-- ==== Sys2Proof/Machine/Seal.lean ====
section
/-!
DEFINITION. Sys2Proof/Machine/Seal.lean: the rows of the seal exchange (chapter 10, R344, R552): votes, seal messages and their
acknowledgments, the abort scan; and the norm exchange (R214 to R217, R756) and the start of sealed-mode updates (R68).
-/
namespace Sys2Proof.Machine

/-! ## Fields and age of a message -/

/-- Fields of a SEAL_MSG (Table 15-17). -/
structure SealF where
  kind    : Nat
  step    : Nat
  attempt : Nat
  ord     : Nat
  reason  : Nat
  vote    : Bool
  written : Bool
  state   : Nat
  first   : Nat

/-- Read them. -/
def sealF (w : List W64) : SealF :=
  let a := wordAt w 1
  let b := wordAt w 2
  { kind := field a 63 60, step := field a 47 0, attempt := field a 55 48, ord := field b 24 16, reason := field b 15 8
    vote := flag b 7, written := flag b 6, state := field b 1 0, first := field (wordAt w 3) 8 0 }

/-- Where a message's step and attempt stand against the module's: in progress, the last sealed, not reached yet, left. -/
inductive MsgAge | now | last | early | left
  deriving DecidableEq, Repr

/-- The age of a step and attempt (R344). -/
def msgAge (jb : Job) (step attempt : Nat) : MsgAge :=
  if step = jb.stepCur && attempt = jb.attempt then .now
  else if jb.sealSt.lastStep == some (step, attempt) then .last
  else if jb.stepCur < step || (step == jb.stepCur && decide ((attempt + 256 - jb.attempt) % 256 < 128)) then .early
  else .left

/-- What makes a SEAL_MSG malformed: a field its KIND does not use is not 0 (Table 10-3). -/
def sealUnused (f : SealF) : Bool :=
  (f.reason != 0 && !(f.kind == 2 || f.kind == 3 || f.kind == 7)) || (f.vote && f.kind != 2) || (f.written && f.kind != 10) ||
  (f.state != 0 && f.kind != 10) || (f.first != 0 && f.kind != 7)

/-- What makes SEAL_MSG malformed. -/
def sealBad (k : PktRx) (d : Dev) : Option Nat :=
  let w := k.words
  let f := sealF w
  firstBad
    [ (roleBad d k.port 2, 1)
    , (rsvdSet (wordAt w 1) [(59, 56)] || rsvdSet (wordAt w 2) [(31, 25), (5, 2)] || rsvdSet (wordAt w 3) [(63, 9)], 2)
    , (lenBad w 4, 3)
    , (f.kind == 0 || decide (10 < f.kind) || sealUnused f ||
        (match getJob d (pktJob w) with | some jb => decide (jb.q ≤ f.ord) | none => false), 5) ]

/-! ## Norm partials (R214 to R217) -/

/-- Change the norm state of a job. -/
def updNorm (d : Dev) (j : Nat) (f : NormSt → NormSt) : Dev := updJob d j fun jb => { jb with norm := f jb.norm }

/-- tree() over single values, none for NONE. -/
def treeOf (vs : List (Option F64)) : Option F64 :=
  match treeVal 64 (vs.map fun v => some (v.map fun x => [x])) with
  | some (some (v :: _)) => some v
  | _ => none

/-- Is a context's step run in sealed mode with updates (R67, R681)? -/
def sealedCtx (jb : Job) (x : Ctx) : Bool := x.p.sealed && jb.refMode.isNone

/-- Owned slabs of the norm set (R211), ascending in region and slab. -/
def normSet (d : Dev) (j : Nat) (jb : Job) : List (Nat × Nat) :=
  jb.regions.flatMap fun g =>
    match SMap.get? d.rules g.2.rule with
    | none => []
    | some s =>
      if !rsGnEn s.words then []
      else
        (ownedSlabs jb g.2).filterMap fun k =>
          if (stepCtxs d j jb).any fun e => sealedCtx jb e.2 && e.2.status == 0 && e.2.p.region == g.1 &&
            decide (e.2.p.first ≤ k) && decide (k < e.2.p.first + e.2.p.nslab) then some (g.1, k) else none

/-- NF_ACC_OVF on a norm partial or the global sum: no context, item 2 to 4 of R102, and no update (R216). -/
def normOverflow (d : Dev) (j : Nat) : Dev :=
  let d1 := updJob d j fun jb => { jb with updStop := true, norm := { jb.norm with bad := true } }
  markJob (nfTrap d1 j { cause := 0x13, job := jobInfo d1 j }) j 0x13

/-- With the partial of every ordinal held, N is evaluated (R215). -/
def normEval (d : Dev) (j : Nat) : Dev :=
  match getJob d j with
  | none => d
  | some jb =>
    let n := jb.norm
    if n.known.isSome || !((List.range jb.q).all fun q => SMap.has n.parts q) then d
    else
      let v := match treeOf ((List.range jb.q).map fun q => SMap.getD n.parts q none) with
        | some t => fpSqrt t
        | none => 0
      let d1 := updNorm d j fun n => { n with known := some v }
      let d2 := bumpBy d1 ctrNormWaitUs j (match n.waitAt with | some t => d.nowUs - t | none => 0)
      if fpFinite v then d2 else normOverflow d2 j

/-- Form H_q and send it (R214, R215, R756). -/
def formNorm (d : Dev) (j : Nat) : Dev :=
  match getJob d j with
  | none => d
  | some jb =>
    let wanted := (stepCtxs d j jb).any (fun e => sealedCtx jb e.2) || !jb.norm.parts.isEmpty
    if jb.norm.formed || !jb.sealSt.requested || jb.stopped || jb.sealSt.state == .aborting || !ctxsComplete d j jb || !wanted then d
    else
      let h := treeOf ((normSet d j jb).map fun x =>
        match getRegion jb x.1 with | some r => some (getSlab r x.2).norm | none => none)
      let d1 := updNorm d j fun n => { n with formed := true, parts := SMap.set n.parts jb.ordinal h }
      let d2 := forEach (otherOrds jb) d1 fun d' q =>
        let (m, d3) := nextMsg d' j
        sendHeld d3 j 0x62 6 q [m] (mkPacket 0x62 j
          [stepWord jb.stepCur jb.attempt, mkWord [(m, 32), (jb.ordinal, 16), (bit h.isNone, 0)], h.getD 0])
      let d3 := match h with | some v => if fpFinite v then d2 else normOverflow d2 j | none => d2
      normEval d3 j

/-- FORM_NORM_PARTIAL. -/
def execFormNormPartial (job : Nat) (s : State) : Host.Outcome State Fault Refusal :=
  onUnit (decide (job < 64)) s fun d => formNorm d job

/-- What makes NORM_PARTIAL malformed. -/
def normBad (k : PktRx) (d : Dev) : Option Nat :=
  let w := k.words
  let w2 := wordAt w 2
  firstBad
    [ (roleBad d k.port 2, 1)
    , (rsvdSet (wordAt w 1) [(63, 56)] || rsvdSet w2 [(31, 25), (15, 1)], 2)
    , (lenBad w 4, 3)
    , ((flag w2 0 && wordAt w 3 != 0) ||
        (match getJob d (pktJob w) with | some jb => decide (jb.q ≤ field w2 24 16) | none => false), 5) ]

/-- Take a norm partial of the step in progress, once for each ordinal. -/
def takeNorm (d : Dev) (j : Nat) (w : List W64) : Dev :=
  let w2 := wordAt w 2
  let q := field w2 24 16
  match getJob d j with
  | none => d
  | some jb =>
    if SMap.has jb.norm.parts q then d
    else normEval (updNorm d j fun n => { n with parts := SMap.set n.parts q (if flag w2 0 then none else some (wordAt w 3)) }) j

/-! ## Seal messages -/

/-- A message is spoiled as a duplicate or for an attempt the module has left (R344). -/
def sealDup (d : Dev) : Dev := bump d ctrSealDup 0

/-- Is the module the job's coordinator? -/
def isCoord (jb : Job) : Bool := coordinator jb == jb.ordinal

/-- SEAL_STATE: a reply to the query in progress (R345). -/
def queryIn (d : Dev) (j : Nat) (jb : Job) (f : SealF) : Dev :=
  if jb.sealSt.queryOf == (f.step, f.attempt) then queryAnswer d j f.ord f.written else d

/-- Act on a seal message of the step and attempt in progress. -/
def sealNow (d : Dev) (j : Nat) (jb : Job) (f : SealF) : Dev :=
  match f.kind with
  | 1 => requestSeal d j true
  | 2 =>
    if !isCoord jb then d
    else if f.vote then takeYes d j f.ord
    else decideAbort d j f.reason f.ord
  | 3 => if isCoord jb then decideAbort d j f.reason f.ord else d
  | 4 => if jb.sealSt.state == .aborting || jb.stopped then d else sendSealOf (writeCommit d j) j 5 f.ord f.step f.attempt {}
  | 5 => trySealEnd (updSeal d j fun s => { s with acks := insNat f.ord s.acks }) j
  | 7 => beginAbort (updSeal d j fun s => { s with reason := f.reason, first := some f.first }) j
  | 8 => takeAbortAck d j f.ord f.step f.attempt
  | 9 => sendSealOf d j 10 f.ord f.step f.attempt
    { state := (match jb.sealSt.state with | .opened => 0 | .marked => 1 | .prepared => 2 | .aborting => 3) }
  | 10 => queryIn d j jb f
  | _ => d

/-- Act on a seal message of the last sealed step and attempt (R344). -/
def sealLast (d : Dev) (j : Nat) (jb : Job) (f : SealF) : Dev :=
  match f.kind with
  | 4 => sendSealOf d j 5 f.ord f.step f.attempt {}
  | 5 => trySealEnd (updSeal d j fun s => { s with acks := insNat f.ord s.acks }) j
  | 6 => sealDone d j f.step f.attempt
  | 9 => sendSealOf d j 10 f.ord f.step f.attempt
    { written := 1, state := (match jb.sealSt.state with | .opened => 0 | .marked => 1 | .prepared => 2 | .aborting => 3) }
  | 10 => queryIn d j jb f
  | _ => d

/-- Act on a seal message of an attempt the module has left: spoiled; a SEAL_ABORT is acknowledged again, an ABORT_ACK of the
attempt being aborted is still tallied, and a reply to the query in progress is taken (R344, R345, R349). -/
def sealLeft (d : Dev) (j : Nat) (jb : Job) (f : SealF) : Dev :=
  if f.kind = 8 && awaitsAck jb.sealSt f.step f.attempt f.ord then
    takeAbortAck d j f.ord f.step f.attempt
  else if f.kind = 10 && jb.sealSt.queryOf == (f.step, f.attempt) && jb.sealSt.queryWait.contains f.ord then
    queryIn d j jb f
  else
    let d1 := sealDup d
    if f.kind = 7 then sendSealOf d1 j 8 f.ord f.step f.attempt {} else d1

/-- Take a seal message whose age is not early: duplicates are spoiled; a repeated SEAL_COMMIT of the last sealed step is still
answered (R344). -/
def takeSeal (d : Dev) (j : Nat) (w : List W64) : Dev :=
  let f := sealF w
  match getJob d j with
  | none => d
  | some jb =>
    let id := (f.step, f.attempt, f.ord, f.kind)
    let age := msgAge jb f.step f.attempt
    if age == .left then sealLeft d j jb f
    else if jb.sealSt.seen.contains id then
      let d1 := sealDup d
      if age == .last && f.kind == 4 then sealLast d1 j jb f else d1
    else
      let d1 := updSeal d j fun s => { s with seen := s.seen ++ [id] }
      if age == .now then sealNow d1 j jb f else sealLast d1 j jb f

/-- Take a message of either kind that is kept for its step and attempt. -/
def takeMsg (d : Dev) (j : Nat) (k : PktRx) : Dev :=
  if pktType k.words = 0x62 then
    match getJob d j with
    | none => d
    | some jb =>
      if msgAge jb (field (wordAt k.words 1) 47 0) (field (wordAt k.words 1) 55 48) == .now then takeNorm d j k.words else d
  else takeSeal d j k.words

/-- Is a message one of a step and attempt the module has not reached? -/
def isEarly (jb : Job) (k : PktRx) : Bool :=
  msgAge jb (field (wordAt k.words 1) 47 0) (field (wordAt k.words 1) 55 48) == .early

/-- Take the messages that were early and are so no longer; `fuel` rounds. -/
def flushEarly (j : Nat) : Nat → Dev → Dev
  | 0, d => d
  | fuel + 1, d =>
    match getJob d j with
    | none => d
    | some jb =>
      match jb.early.find? fun k => !isEarly jb k with
      | none => d
      | some k => flushEarly j fuel (takeMsg (updJob d j fun jb => { jb with early := jb.early.erase k }) j k)

/-- A job's step or attempt may have changed: take what waited for that. What a write of memory lost has its effect first. -/
def flushJob (d : Dev) (j : Nat) : Dev :=
  let d1 := settleLost d
  match getJob d1 j with
  | none => d1
  | some jb => flushEarly j jb.early.length d1

/-- The same for every job. -/
def flushAll (d : Dev) : Dev := replayAll (forEach (SMap.keys d.jobs) (settleLost d) flushJob)

/-- A seal message or norm partial arrives: acknowledged, then taken or kept (R344, R552). -/
def msgIn (d : Dev) (k : PktRx) : Dev :=
  let j := pktJob k.words
  let d1 := msgAck d k
  match getJob d1 j with
  | none => d1
  | some jb =>
    if isEarly jb k then
      let dup := jb.early.any fun e => pktType e.words == pktType k.words && wordAt e.words 1 == wordAt k.words 1 &&
        field (wordAt e.words 2) 24 16 == field (wordAt k.words 2) 24 16
      if dup then (if pktType k.words = 0x65 then sealDup d1 else d1)
      else updJob d1 j fun jb => { jb with early := jb.early ++ [k] }
    else flushJob (takeMsg d1 j k) j

/-- A row of one kind of SEAL_MSG. -/
def sealRow (kind : Nat) (k : PktRx) (s : State) : Host.Outcome State Fault Refusal :=
  onArrivalKind k 0x65 ((sealF k.words).kind == kind) (sealBad k) (fun d => poolsSettle (msgIn d k)) s

/-- NORM_PARTIAL arrives. -/
def execNormPartial (k : PktRx) (s : State) : Host.Outcome State Fault Refusal := onArrival k 0x62 (normBad k) (fun d => msgIn d k) s
/-- SEAL_REQ arrives. -/
def execSealReq (k : PktRx) (s : State) : Host.Outcome State Fault Refusal := sealRow 1 k s
/-- SEAL_VOTE arrives. -/
def execSealVote (k : PktRx) (s : State) : Host.Outcome State Fault Refusal := sealRow 2 k s
/-- ABORT_REQ arrives. -/
def execAbortReq (k : PktRx) (s : State) : Host.Outcome State Fault Refusal := sealRow 3 k s
/-- SEAL_COMMIT arrives. -/
def execSealCommit (k : PktRx) (s : State) : Host.Outcome State Fault Refusal := sealRow 4 k s
/-- SEAL_ACK arrives. -/
def execSealAck (k : PktRx) (s : State) : Host.Outcome State Fault Refusal := sealRow 5 k s
/-- SEAL_DONE arrives. -/
def execSealDone (k : PktRx) (s : State) : Host.Outcome State Fault Refusal := sealRow 6 k s
/-- SEAL_ABORT arrives. -/
def execSealAbort (k : PktRx) (s : State) : Host.Outcome State Fault Refusal := sealRow 7 k s
/-- ABORT_ACK arrives. -/
def execAbortAck (k : PktRx) (s : State) : Host.Outcome State Fault Refusal := sealRow 8 k s
/-- SEAL_QUERY arrives. -/
def execSealQuery (k : PktRx) (s : State) : Host.Outcome State Fault Refusal := sealRow 9 k s
/-- SEAL_STATE arrives. -/
def execSealState (k : PktRx) (s : State) : Host.Outcome State Fault Refusal := sealRow 10 k s

/-! ## Acknowledgments and resends (R552) -/

/-- What makes MSG_ACK malformed. -/
def msgAckBad (k : PktRx) (d : Dev) : Option Nat :=
  let w := k.words
  let t := field (wordAt w 1) 7 0
  firstBad
    [ (roleBad d k.port 2, 1)
    , (rsvdSet (wordAt w 1) [(31, 25), (15, 8)], 2)
    , (lenBad w 2, 3)
    , (decide (t < 0x62) || decide (0x65 < t), 5) ]

/-- A message is acknowledged: it is held no longer. -/
def execMsgAck (k : PktRx) (s : State) : Host.Outcome State Fault Refusal :=
  onArrival k 0x66 (msgAckBad k) (fun d =>
    let w1 := wordAt k.words 1
    dropHeld d (pktJob k.words) fun h => h.ptype == field w1 7 0 && h.dst == field w1 24 16 && h.key == [field w1 63 32]) s

/-- Messages unacknowledged for 100 µs are sent again. -/
def execMsgResend (s : State) : Host.Outcome State Fault Refusal :=
  onDev s fun d => resendHeld d (fun h => decide (0x62 ≤ h.ptype) && decide (h.ptype ≤ 0x65)) resendOrd

/-! ## The vote, the scan, the start of sealed updates -/

/-- VOTE_YES: the conditions of R335 hold and the module votes. -/
def execVoteYes (job : Nat) (s : State) : Host.Outcome State Fault Refusal :=
  onUnit (decide (job < 64)) s fun d => flushJob (castYes d job) job

/-- ABORT_SCAN_COMPLETE: begun writes are complete and the scan has run. -/
def execAbortScanComplete (job : Nat) (s : State) : Host.Outcome State Fault Refusal :=
  onUnit (decide (job < 64)) s fun d => flushJob (scanDone d job) job

/-- The sealed-mode updates of the step begin (R68): every bucket is complete on every module, and nothing stops them. -/
def beginSealed (d : Dev) (j : Nat) : Dev :=
  match getJob d j with
  | none => d
  | some jb =>
    if jb.norm.known.isSome && !jb.norm.bad && !jb.updStop && jb.sealSt.state == .opened && !jb.stopped && ctxsComplete d j jb &&
        (stepCtxs d j jb).any (fun e => sealedCtx jb e.2) then
      updJob d j fun jb => { jb with sealedRun := true }
    else d

/-- SEALED_UPDATE_BEGIN. -/
def execSealedUpdateBegin (job : Nat) (s : State) : Host.Outcome State Fault Refusal :=
  onUnit (decide (job < 64)) s fun d => beginSealed d job

end Sys2Proof.Machine
end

☆ ☆ ☆ ☆ ☆ ☆ ☆

▸ ASSIGNMENT
Within the listing above, locate the line containing "Read them. -/" and the line containing "(f.state != 0". Reproduce those two lines and all lines between them exactly, with nothing added.

▸ RESULT
/-- Read them. -/
def sealF (w : List W64) : SealF :=
  let a := wordAt w 1
  let b := wordAt w 2
  { kind := field a 63 60, step := field a 47 0, attempt := field a 55 48, ord := field b 24 16, reason := field b 15 8
    vote := flag b 7, written := flag b 6, state := field b 1 0, first := field (wordAt w 3) 8 0 }

/-- Where a message's step and attempt stand against the module's: in progress, the last sealed, not reached yet, left. -/
inductive MsgAge | now | last | early | left
  deriving DecidableEq, Repr

/-- The age of a step and attempt (R344). -/
def msgAge (jb : Job) (step attempt : Nat) : MsgAge :=
  if step = jb.stepCur && attempt = jb.attempt then .now
  else if jb.sealSt.lastStep == some (step, attempt) then .last
  else if jb.stepCur < step || (step == jb.stepCur && decide ((attempt + 256 - jb.attempt) % 256 < 128)) then .early
  else .left

/-- What makes a SEAL_MSG malformed: a field its KIND does not use is not 0 (Table 10-3). -/
def sealUnused (f : SealF) : Bool :=
  (f.reason != 0 && !(f.kind == 2 || f.kind == 3 || f.kind == 7)) || (f.vote && f.kind != 2) || (f.written && f.kind != 10) ||
  (f.state != 0 && f.kind != 10) || (f.first != 0 && f.kind != 7)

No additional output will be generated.